> Task:
Given the listing below, write out exactly the lines starting with the line that has "(fLe hi lo = true" and going on through the line that has "first 10,000 outputs", both kept.

==*==

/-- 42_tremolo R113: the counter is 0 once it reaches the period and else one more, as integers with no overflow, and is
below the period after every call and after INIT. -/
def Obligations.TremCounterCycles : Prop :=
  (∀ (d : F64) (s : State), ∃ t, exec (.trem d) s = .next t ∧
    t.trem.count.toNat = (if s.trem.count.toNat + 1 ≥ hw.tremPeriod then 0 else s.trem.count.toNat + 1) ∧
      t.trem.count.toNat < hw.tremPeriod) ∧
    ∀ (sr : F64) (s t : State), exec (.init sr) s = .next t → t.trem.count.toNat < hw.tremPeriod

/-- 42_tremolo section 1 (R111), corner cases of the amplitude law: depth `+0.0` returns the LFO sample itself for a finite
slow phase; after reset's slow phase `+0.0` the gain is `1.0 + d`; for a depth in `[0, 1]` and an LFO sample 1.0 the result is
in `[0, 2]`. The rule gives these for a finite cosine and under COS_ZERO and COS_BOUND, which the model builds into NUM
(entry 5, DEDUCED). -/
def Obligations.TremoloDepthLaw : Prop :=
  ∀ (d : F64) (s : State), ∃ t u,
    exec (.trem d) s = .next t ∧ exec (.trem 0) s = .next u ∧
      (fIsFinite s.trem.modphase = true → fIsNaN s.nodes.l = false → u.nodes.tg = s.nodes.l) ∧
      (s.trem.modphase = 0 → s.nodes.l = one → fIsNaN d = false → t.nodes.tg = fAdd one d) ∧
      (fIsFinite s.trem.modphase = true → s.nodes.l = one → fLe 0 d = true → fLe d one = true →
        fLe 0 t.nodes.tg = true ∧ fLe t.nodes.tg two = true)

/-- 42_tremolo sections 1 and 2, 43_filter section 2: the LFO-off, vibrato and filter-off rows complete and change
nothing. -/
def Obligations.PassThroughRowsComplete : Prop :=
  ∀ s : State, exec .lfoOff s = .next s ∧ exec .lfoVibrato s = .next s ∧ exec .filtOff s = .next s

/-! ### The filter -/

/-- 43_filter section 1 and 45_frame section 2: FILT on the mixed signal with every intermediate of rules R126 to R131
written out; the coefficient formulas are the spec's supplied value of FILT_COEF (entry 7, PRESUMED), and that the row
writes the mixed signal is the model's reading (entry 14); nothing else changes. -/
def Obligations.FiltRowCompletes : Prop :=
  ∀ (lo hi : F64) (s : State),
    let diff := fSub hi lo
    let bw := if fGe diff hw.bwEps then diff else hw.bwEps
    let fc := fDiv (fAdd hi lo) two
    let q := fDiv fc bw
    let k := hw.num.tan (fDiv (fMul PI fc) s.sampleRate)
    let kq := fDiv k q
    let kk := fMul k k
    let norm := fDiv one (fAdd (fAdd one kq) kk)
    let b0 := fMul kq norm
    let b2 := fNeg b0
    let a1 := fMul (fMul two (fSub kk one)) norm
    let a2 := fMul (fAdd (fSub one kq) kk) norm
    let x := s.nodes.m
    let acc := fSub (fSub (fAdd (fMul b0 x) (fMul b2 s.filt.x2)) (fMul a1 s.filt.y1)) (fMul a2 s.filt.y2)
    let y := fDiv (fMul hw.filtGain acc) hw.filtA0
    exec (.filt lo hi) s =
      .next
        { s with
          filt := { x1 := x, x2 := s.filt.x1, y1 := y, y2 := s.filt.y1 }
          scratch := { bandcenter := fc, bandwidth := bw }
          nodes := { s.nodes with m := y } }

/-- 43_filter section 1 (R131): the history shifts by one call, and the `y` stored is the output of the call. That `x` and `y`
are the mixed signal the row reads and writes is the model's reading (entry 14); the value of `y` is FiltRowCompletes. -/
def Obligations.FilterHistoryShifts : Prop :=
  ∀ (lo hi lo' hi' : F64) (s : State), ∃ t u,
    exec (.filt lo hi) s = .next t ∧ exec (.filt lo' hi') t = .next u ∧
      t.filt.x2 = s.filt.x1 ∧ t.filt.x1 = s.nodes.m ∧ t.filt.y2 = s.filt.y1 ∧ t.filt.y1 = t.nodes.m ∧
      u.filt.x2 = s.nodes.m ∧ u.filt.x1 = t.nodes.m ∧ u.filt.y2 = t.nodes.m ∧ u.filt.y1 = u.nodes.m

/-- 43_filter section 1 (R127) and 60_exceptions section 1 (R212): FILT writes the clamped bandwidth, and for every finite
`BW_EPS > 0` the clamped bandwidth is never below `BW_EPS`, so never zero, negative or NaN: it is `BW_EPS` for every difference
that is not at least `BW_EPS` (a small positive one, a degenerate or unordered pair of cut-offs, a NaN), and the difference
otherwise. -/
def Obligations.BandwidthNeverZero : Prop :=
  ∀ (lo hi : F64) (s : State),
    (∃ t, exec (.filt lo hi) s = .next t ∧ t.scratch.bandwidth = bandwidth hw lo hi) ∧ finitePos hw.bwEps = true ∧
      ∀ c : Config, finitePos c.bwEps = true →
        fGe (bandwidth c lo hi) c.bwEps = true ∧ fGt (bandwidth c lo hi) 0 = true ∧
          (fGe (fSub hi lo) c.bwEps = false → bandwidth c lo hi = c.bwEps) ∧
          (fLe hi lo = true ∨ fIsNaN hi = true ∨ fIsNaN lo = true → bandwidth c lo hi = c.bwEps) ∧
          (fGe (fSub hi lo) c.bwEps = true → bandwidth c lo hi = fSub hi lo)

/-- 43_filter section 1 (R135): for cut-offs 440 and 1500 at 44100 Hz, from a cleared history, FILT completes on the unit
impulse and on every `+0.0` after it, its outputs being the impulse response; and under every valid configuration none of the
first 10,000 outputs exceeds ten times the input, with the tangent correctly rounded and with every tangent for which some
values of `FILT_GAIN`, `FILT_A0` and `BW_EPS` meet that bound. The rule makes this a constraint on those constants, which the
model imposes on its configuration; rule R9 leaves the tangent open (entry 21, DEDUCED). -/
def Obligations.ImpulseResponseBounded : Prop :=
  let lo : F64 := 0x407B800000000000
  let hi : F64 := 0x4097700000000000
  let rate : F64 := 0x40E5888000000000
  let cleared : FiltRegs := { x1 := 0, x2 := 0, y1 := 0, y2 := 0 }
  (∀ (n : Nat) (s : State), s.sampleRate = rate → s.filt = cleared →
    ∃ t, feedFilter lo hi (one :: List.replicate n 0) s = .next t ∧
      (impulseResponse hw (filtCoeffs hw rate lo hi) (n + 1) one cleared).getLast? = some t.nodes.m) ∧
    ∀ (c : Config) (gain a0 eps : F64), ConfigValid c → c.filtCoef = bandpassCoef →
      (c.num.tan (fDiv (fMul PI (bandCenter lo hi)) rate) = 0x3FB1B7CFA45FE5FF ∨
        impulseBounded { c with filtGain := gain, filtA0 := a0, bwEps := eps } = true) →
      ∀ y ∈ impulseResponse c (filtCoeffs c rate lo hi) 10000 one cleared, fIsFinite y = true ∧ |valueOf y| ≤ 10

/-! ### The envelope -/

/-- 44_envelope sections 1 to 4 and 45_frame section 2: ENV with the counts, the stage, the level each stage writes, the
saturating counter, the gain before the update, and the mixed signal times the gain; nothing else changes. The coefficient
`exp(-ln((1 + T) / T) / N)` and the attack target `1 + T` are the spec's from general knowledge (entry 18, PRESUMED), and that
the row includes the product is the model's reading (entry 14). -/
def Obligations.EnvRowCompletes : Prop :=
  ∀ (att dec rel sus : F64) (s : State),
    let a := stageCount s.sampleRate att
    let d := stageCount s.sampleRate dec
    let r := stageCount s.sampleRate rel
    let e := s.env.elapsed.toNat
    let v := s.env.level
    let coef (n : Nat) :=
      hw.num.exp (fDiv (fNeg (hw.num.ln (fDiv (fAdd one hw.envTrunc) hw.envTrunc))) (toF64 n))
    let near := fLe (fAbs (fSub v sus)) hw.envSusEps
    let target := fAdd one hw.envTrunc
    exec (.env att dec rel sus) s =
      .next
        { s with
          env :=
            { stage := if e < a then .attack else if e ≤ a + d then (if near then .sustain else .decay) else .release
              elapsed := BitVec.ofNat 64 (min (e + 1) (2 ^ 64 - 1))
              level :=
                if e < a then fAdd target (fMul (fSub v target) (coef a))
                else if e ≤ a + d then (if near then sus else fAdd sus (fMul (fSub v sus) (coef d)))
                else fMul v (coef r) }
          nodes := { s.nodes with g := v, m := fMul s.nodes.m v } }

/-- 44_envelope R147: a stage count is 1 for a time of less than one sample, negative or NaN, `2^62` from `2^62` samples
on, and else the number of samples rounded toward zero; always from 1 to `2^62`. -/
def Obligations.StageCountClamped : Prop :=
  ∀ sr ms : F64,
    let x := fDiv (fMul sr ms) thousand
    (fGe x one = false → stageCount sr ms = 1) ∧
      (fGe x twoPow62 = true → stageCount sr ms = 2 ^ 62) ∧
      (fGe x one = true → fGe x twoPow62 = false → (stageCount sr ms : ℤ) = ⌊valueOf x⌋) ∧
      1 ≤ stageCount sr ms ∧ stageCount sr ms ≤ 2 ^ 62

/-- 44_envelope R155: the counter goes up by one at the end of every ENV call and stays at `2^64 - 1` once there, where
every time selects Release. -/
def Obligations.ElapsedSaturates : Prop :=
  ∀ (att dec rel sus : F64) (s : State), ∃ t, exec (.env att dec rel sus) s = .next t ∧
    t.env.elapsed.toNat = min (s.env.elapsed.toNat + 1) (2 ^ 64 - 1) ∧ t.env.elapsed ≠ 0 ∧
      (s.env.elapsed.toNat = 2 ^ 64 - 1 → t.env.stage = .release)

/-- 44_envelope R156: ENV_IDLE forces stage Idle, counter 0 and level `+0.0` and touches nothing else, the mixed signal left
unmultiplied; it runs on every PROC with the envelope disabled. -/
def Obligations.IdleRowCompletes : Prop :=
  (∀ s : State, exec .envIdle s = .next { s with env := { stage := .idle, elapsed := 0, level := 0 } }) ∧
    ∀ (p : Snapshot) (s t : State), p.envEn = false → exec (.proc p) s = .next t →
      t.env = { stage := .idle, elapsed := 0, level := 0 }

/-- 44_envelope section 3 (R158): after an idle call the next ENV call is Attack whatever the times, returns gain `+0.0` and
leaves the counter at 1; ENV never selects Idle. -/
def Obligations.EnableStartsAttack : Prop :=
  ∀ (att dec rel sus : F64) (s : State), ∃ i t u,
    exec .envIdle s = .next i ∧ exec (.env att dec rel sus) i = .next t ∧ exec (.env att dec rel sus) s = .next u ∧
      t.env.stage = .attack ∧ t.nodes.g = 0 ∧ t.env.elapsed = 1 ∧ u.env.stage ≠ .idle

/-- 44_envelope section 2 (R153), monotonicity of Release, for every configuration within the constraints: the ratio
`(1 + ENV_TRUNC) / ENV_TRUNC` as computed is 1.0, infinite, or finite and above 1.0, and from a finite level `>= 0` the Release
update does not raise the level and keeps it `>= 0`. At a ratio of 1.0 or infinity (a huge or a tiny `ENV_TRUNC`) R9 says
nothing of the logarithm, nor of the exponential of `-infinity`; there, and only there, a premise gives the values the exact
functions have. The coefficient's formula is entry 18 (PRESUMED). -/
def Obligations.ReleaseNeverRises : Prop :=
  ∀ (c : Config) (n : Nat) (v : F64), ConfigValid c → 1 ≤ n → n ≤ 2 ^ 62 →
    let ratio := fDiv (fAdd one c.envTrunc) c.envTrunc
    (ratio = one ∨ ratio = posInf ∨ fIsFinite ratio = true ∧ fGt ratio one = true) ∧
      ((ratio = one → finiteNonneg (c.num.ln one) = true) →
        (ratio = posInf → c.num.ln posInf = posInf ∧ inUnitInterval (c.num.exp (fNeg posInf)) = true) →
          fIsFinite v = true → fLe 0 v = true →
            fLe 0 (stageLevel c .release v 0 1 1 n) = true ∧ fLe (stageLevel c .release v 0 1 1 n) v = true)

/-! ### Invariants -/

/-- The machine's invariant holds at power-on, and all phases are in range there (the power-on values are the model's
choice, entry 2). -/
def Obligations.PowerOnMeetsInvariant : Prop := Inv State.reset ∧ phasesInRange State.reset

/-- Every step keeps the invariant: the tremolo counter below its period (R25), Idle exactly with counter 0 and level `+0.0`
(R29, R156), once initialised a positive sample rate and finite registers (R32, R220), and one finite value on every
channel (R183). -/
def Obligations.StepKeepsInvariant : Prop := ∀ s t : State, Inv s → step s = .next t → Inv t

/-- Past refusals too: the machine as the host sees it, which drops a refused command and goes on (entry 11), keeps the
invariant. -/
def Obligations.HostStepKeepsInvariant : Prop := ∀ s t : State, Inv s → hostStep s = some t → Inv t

==*==

> Reply to the exercise:
          (fLe hi lo = true ∨ fIsNaN hi = true ∨ fIsNaN lo = true → bandwidth c lo hi = c.bwEps) ∧
          (fGe (fSub hi lo) c.bwEps = true → bandwidth c lo hi = fSub hi lo)

/-- 43_filter section 1 (R135): for cut-offs 440 and 1500 at 44100 Hz, from a cleared history, FILT completes on the unit
impulse and on every `+0.0` after it, its outputs being the impulse response; and under every valid configuration none of the
first 10,000 outputs exceeds ten times the input, with the tangent correctly rounded and with every tangent for which some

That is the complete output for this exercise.